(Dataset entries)
☆ ☆ ☆ ☆ ☆ ☆ ☆

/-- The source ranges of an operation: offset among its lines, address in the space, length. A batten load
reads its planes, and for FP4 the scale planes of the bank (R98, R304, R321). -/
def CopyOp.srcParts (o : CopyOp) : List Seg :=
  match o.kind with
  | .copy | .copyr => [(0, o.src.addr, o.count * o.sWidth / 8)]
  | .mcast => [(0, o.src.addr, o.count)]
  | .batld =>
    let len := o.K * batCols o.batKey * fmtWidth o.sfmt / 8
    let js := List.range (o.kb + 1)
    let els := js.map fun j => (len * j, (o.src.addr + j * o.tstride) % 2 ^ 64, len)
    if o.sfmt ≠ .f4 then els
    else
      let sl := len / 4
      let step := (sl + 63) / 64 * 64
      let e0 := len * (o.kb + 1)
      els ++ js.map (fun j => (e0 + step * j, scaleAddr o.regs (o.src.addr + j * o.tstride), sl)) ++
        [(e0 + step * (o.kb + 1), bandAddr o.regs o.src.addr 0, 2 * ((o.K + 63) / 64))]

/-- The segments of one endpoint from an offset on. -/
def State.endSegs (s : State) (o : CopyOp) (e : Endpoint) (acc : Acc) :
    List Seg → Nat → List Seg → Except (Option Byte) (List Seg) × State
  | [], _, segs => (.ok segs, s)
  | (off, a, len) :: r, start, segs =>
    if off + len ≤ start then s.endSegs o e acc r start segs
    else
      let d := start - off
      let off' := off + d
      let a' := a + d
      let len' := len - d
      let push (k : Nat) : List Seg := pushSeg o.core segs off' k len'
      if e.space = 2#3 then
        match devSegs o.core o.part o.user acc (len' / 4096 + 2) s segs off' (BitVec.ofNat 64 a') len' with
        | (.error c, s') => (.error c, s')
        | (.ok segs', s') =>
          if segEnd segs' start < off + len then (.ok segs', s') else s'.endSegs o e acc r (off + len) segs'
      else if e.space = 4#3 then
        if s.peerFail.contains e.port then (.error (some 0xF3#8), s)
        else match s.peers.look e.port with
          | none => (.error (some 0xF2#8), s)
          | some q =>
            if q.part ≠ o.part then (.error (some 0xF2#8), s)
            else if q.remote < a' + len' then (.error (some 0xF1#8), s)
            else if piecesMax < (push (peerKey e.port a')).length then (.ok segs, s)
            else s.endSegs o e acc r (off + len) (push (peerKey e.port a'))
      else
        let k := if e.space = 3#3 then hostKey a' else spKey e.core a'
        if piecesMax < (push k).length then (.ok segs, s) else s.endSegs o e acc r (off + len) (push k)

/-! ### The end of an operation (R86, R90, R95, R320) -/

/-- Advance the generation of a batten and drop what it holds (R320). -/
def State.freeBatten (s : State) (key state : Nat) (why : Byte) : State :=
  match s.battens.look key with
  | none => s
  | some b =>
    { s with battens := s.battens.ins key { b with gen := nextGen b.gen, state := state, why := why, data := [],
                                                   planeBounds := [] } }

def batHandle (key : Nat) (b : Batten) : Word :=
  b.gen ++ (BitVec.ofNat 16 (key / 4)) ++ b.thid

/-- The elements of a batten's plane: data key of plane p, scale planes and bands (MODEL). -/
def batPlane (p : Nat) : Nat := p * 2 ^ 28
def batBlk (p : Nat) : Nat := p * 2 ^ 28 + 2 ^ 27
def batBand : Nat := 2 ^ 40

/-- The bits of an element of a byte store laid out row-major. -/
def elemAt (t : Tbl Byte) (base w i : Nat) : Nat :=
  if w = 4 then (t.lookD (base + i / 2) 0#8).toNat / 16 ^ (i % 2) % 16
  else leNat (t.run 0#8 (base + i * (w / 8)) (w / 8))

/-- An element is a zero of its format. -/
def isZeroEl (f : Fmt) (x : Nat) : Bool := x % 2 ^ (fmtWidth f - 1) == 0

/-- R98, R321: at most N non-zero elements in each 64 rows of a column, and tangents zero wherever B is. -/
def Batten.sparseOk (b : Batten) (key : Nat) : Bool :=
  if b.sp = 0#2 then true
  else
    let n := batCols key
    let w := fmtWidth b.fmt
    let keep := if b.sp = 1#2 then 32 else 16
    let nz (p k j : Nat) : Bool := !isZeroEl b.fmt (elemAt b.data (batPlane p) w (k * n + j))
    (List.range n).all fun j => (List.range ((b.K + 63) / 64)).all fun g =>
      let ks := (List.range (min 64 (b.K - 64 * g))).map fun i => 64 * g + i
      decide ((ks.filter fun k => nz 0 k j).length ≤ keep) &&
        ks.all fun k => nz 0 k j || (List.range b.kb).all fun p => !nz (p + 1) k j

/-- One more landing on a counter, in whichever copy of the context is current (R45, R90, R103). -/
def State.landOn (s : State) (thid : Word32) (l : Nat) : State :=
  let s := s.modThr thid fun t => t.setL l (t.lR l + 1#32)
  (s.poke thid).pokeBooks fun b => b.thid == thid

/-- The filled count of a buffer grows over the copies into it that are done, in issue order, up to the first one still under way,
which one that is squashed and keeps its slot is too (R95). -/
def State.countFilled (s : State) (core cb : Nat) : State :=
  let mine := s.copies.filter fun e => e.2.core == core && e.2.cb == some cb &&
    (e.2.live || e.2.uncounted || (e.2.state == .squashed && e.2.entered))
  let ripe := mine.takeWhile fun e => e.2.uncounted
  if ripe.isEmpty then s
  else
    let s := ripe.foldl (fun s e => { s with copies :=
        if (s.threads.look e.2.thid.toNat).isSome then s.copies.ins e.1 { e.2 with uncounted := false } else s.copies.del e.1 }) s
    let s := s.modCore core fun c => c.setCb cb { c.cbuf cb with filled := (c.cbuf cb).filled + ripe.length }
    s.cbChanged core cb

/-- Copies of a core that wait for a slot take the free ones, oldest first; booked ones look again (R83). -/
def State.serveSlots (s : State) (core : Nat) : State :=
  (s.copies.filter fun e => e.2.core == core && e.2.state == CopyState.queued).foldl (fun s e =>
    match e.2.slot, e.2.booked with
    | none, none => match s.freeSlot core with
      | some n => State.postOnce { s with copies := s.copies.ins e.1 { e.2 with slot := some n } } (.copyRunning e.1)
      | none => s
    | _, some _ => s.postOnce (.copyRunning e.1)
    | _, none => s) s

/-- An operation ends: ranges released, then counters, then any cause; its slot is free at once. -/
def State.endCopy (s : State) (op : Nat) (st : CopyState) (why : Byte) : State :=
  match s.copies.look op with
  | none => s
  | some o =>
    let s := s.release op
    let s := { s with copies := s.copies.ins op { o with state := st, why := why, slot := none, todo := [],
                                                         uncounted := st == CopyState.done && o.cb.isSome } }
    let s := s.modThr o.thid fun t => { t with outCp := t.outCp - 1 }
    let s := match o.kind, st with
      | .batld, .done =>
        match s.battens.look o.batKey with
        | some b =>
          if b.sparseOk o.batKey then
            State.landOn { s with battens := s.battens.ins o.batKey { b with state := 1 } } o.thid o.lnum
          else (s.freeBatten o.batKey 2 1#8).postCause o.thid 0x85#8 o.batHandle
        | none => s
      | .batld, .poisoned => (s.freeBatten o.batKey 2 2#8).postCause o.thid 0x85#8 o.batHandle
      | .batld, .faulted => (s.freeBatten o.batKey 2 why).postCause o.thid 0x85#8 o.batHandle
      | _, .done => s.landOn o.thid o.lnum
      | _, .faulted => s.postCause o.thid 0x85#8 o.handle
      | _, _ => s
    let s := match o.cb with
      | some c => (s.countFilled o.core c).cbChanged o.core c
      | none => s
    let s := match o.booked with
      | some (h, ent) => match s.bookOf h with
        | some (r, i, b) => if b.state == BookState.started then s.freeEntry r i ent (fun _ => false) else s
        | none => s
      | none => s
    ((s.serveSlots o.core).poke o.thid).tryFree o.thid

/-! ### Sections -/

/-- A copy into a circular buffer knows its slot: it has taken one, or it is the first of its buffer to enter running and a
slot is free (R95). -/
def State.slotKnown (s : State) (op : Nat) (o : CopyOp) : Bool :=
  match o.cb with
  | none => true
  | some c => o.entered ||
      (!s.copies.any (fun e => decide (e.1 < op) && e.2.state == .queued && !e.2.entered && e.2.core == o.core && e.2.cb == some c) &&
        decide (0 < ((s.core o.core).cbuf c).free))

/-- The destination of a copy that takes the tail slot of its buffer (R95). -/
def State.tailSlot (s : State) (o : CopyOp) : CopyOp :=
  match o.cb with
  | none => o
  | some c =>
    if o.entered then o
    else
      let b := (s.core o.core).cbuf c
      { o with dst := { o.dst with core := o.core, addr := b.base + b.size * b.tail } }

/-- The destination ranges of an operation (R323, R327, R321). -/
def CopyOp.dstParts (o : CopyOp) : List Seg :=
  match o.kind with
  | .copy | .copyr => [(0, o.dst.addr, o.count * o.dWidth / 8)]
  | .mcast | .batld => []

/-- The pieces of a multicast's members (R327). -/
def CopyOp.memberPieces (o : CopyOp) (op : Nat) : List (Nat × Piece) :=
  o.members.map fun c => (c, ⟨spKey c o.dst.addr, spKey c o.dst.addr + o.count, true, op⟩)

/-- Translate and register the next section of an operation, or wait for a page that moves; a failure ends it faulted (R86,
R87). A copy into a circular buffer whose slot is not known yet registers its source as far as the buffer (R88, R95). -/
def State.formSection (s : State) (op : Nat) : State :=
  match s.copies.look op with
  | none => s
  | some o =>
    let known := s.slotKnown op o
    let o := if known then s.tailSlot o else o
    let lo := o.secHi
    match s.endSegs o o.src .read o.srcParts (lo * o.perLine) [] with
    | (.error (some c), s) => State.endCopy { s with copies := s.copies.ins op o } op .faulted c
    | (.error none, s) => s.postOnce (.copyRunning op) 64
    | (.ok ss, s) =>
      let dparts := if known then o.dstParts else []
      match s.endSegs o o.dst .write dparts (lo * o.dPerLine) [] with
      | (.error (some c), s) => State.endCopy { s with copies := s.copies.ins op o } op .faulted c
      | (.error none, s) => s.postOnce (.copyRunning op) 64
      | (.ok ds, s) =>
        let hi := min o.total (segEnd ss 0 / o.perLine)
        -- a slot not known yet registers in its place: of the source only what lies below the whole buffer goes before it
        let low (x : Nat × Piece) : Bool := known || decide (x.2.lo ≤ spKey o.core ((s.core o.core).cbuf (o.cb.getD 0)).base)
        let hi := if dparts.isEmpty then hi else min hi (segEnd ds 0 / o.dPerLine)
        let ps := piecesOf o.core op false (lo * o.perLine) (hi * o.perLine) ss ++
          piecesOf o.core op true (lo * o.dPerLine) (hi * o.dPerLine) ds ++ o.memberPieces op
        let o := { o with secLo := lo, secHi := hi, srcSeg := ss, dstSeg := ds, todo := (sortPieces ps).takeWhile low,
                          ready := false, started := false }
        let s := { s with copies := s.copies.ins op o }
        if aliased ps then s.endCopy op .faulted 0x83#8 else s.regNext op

☆ ☆ ☆ ☆ ☆ ☆ ☆

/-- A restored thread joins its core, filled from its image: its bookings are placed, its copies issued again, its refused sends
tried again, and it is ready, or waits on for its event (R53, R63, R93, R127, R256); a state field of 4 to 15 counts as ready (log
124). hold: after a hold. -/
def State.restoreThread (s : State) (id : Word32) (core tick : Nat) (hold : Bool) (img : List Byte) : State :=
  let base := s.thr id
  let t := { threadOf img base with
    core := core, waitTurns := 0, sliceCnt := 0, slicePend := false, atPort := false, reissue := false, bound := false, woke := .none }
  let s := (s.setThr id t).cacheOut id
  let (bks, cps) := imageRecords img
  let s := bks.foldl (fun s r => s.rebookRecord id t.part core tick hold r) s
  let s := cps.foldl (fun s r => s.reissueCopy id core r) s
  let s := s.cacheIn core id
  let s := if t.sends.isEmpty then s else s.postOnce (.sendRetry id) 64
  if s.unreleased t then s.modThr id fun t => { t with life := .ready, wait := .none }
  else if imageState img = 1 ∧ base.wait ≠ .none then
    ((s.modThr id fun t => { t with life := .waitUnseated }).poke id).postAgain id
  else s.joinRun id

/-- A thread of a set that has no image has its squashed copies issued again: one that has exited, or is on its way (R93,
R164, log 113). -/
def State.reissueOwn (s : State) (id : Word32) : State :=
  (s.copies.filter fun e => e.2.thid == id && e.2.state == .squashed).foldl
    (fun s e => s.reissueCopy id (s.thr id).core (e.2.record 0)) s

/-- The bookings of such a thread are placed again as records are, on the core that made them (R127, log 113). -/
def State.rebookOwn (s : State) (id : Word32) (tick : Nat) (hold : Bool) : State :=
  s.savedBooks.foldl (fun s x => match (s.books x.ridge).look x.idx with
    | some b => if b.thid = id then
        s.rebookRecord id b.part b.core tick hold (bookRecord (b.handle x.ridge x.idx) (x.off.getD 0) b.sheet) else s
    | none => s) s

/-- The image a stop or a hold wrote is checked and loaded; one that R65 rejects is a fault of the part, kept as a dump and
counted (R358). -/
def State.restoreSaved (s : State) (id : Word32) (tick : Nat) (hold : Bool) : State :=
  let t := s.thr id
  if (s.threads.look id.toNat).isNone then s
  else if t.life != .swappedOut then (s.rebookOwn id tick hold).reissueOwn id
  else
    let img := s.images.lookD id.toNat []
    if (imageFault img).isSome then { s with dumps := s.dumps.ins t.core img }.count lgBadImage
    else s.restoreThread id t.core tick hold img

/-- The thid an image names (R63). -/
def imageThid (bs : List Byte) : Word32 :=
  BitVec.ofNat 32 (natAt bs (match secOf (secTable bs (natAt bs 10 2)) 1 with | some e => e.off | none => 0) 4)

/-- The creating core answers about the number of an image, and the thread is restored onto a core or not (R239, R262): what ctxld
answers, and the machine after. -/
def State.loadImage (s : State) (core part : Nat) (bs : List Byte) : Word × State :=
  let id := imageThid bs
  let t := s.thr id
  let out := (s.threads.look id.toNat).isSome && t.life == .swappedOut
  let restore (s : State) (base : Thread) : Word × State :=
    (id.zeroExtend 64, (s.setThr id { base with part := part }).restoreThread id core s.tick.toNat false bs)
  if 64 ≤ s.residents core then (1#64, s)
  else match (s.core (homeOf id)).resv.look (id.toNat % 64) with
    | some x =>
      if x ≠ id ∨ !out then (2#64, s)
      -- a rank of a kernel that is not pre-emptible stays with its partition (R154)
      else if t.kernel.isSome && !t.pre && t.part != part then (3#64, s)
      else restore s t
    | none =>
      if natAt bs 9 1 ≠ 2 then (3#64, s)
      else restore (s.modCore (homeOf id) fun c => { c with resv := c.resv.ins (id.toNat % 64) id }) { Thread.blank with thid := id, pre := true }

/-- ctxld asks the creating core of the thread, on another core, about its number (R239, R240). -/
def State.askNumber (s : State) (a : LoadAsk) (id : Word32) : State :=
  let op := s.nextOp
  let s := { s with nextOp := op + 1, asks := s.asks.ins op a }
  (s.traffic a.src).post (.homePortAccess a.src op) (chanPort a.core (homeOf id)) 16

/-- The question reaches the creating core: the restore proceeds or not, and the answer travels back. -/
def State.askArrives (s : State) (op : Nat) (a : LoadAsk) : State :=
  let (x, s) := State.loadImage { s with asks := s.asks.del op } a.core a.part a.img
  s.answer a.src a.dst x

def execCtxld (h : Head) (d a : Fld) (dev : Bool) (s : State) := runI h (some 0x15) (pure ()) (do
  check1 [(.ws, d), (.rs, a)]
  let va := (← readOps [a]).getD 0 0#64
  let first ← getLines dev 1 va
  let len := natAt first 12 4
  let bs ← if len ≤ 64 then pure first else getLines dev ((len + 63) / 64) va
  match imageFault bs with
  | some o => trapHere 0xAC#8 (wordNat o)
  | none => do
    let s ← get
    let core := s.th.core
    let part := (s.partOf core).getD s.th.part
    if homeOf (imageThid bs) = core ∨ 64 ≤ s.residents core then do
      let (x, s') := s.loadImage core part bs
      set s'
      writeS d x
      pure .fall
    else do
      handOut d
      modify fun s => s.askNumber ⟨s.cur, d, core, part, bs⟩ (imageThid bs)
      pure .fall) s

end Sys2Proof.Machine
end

☆ ☆ ☆ ☆ ☆ ☆ ☆

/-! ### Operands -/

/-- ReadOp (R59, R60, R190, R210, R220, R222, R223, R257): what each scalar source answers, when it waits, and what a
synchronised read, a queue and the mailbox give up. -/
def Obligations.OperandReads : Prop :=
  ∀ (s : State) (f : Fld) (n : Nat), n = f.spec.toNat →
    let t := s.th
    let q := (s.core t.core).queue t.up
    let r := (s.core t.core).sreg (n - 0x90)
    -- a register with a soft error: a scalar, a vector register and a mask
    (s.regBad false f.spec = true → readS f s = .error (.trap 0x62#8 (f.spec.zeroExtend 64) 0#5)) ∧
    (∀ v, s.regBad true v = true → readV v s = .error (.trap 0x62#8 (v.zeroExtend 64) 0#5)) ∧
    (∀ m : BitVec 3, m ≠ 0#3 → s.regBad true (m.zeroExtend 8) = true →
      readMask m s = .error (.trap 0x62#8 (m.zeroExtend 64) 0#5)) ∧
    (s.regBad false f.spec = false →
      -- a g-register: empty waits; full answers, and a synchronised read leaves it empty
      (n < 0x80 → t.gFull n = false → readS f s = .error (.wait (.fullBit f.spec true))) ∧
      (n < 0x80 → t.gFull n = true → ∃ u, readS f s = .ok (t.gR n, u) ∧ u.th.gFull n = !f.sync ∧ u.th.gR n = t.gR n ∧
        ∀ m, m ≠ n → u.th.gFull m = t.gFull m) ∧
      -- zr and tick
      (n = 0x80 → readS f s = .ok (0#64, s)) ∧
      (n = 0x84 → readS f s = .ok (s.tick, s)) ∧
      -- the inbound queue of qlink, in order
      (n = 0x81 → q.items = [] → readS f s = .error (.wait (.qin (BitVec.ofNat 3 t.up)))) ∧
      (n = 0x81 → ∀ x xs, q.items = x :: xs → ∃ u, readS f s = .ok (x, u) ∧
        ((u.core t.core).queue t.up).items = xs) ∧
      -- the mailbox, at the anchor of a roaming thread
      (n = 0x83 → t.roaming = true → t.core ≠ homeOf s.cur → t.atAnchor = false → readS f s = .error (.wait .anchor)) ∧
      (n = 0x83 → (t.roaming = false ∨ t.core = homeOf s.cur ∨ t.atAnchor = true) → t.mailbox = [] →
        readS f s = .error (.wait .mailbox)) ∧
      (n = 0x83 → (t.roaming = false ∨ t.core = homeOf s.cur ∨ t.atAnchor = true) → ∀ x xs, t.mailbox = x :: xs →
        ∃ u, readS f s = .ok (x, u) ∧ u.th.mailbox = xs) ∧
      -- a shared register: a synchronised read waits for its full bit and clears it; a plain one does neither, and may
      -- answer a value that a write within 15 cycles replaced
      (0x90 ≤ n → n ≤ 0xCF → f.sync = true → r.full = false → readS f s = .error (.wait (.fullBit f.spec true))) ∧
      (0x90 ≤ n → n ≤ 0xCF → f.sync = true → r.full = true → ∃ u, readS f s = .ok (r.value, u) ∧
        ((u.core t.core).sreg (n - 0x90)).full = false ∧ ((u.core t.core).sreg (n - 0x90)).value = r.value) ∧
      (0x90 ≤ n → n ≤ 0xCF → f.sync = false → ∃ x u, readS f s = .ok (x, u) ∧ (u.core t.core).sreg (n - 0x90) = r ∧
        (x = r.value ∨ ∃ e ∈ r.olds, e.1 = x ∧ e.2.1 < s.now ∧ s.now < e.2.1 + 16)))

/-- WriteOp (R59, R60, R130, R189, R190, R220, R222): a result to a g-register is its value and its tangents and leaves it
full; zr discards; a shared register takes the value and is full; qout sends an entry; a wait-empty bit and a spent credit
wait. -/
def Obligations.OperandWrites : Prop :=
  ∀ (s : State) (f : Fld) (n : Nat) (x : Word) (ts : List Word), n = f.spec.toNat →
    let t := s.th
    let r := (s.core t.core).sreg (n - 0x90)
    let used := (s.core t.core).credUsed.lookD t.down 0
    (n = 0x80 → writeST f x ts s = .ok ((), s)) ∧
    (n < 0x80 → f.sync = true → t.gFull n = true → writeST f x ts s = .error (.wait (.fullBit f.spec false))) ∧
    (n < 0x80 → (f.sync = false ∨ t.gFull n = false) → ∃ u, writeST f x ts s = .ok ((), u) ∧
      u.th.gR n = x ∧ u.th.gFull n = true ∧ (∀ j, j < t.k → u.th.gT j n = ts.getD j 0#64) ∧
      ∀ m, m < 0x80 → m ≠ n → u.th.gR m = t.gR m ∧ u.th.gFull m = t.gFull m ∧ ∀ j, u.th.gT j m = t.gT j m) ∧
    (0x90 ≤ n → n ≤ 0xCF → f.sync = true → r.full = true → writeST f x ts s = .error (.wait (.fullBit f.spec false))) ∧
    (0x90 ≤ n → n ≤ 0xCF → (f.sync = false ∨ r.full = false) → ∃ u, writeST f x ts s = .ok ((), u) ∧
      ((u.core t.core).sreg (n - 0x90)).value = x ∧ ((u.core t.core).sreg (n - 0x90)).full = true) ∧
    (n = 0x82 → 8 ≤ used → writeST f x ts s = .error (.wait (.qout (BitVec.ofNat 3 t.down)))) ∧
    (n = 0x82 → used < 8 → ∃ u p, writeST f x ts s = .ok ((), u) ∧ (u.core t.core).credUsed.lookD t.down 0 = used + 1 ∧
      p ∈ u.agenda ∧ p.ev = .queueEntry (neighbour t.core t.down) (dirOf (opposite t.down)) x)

☆ ☆ ☆ ☆ ☆ ☆ ☆

[HOW TO COMPLETE THIS TASK] Begin with the line above that has "synchronised read, a" and continue through the line that has "((u.core t.core).queue t.up).items", setting each one down exactly. Stop there.

[OUTPUT BELOW]
synchronised read, a queue and the mailbox give up. -/
def Obligations.OperandReads : Prop :=
  ∀ (s : State) (f : Fld) (n : Nat), n = f.spec.toNat →
    let t := s.th
    let q := (s.core t.core).queue t.up
    let r := (s.core t.core).sreg (n - 0x90)
    -- a register with a soft error: a scalar, a vector register and a mask
    (s.regBad false f.spec = true → readS f s = .error (.trap 0x62#8 (f.spec.zeroExtend 64) 0#5)) ∧
    (∀ v, s.regBad true v = true → readV v s = .error (.trap 0x62#8 (v.zeroExtend 64) 0#5)) ∧
    (∀ m : BitVec 3, m ≠ 0#3 → s.regBad true (m.zeroExtend 8) = true →
      readMask m s = .error (.trap 0x62#8 (m.zeroExtend 64) 0#5)) ∧
    (s.regBad false f.spec = false →
      -- a g-register: empty waits; full answers, and a synchronised read leaves it empty
      (n < 0x80 → t.gFull n = false → readS f s = .error (.wait (.fullBit f.spec true))) ∧
      (n < 0x80 → t.gFull n = true → ∃ u, readS f s = .ok (t.gR n, u) ∧ u.th.gFull n = !f.sync ∧ u.th.gR n = t.gR n ∧
        ∀ m, m ≠ n → u.th.gFull m = t.gFull m) ∧
      -- zr and tick
      (n = 0x80 → readS f s = .ok (0#64, s)) ∧
      (n = 0x84 → readS f s = .ok (s.tick, s)) ∧
      -- the inbound queue of qlink, in order
      (n = 0x81 → q.items = [] → readS f s = .error (.wait (.qin (BitVec.ofNat 3 t.up)))) ∧
      (n = 0x81 → ∀ x xs, q.items = x :: xs → ∃ u, readS f s = .ok (x, u) ∧
        ((u.core t.core).queue t.up).items = xs) ∧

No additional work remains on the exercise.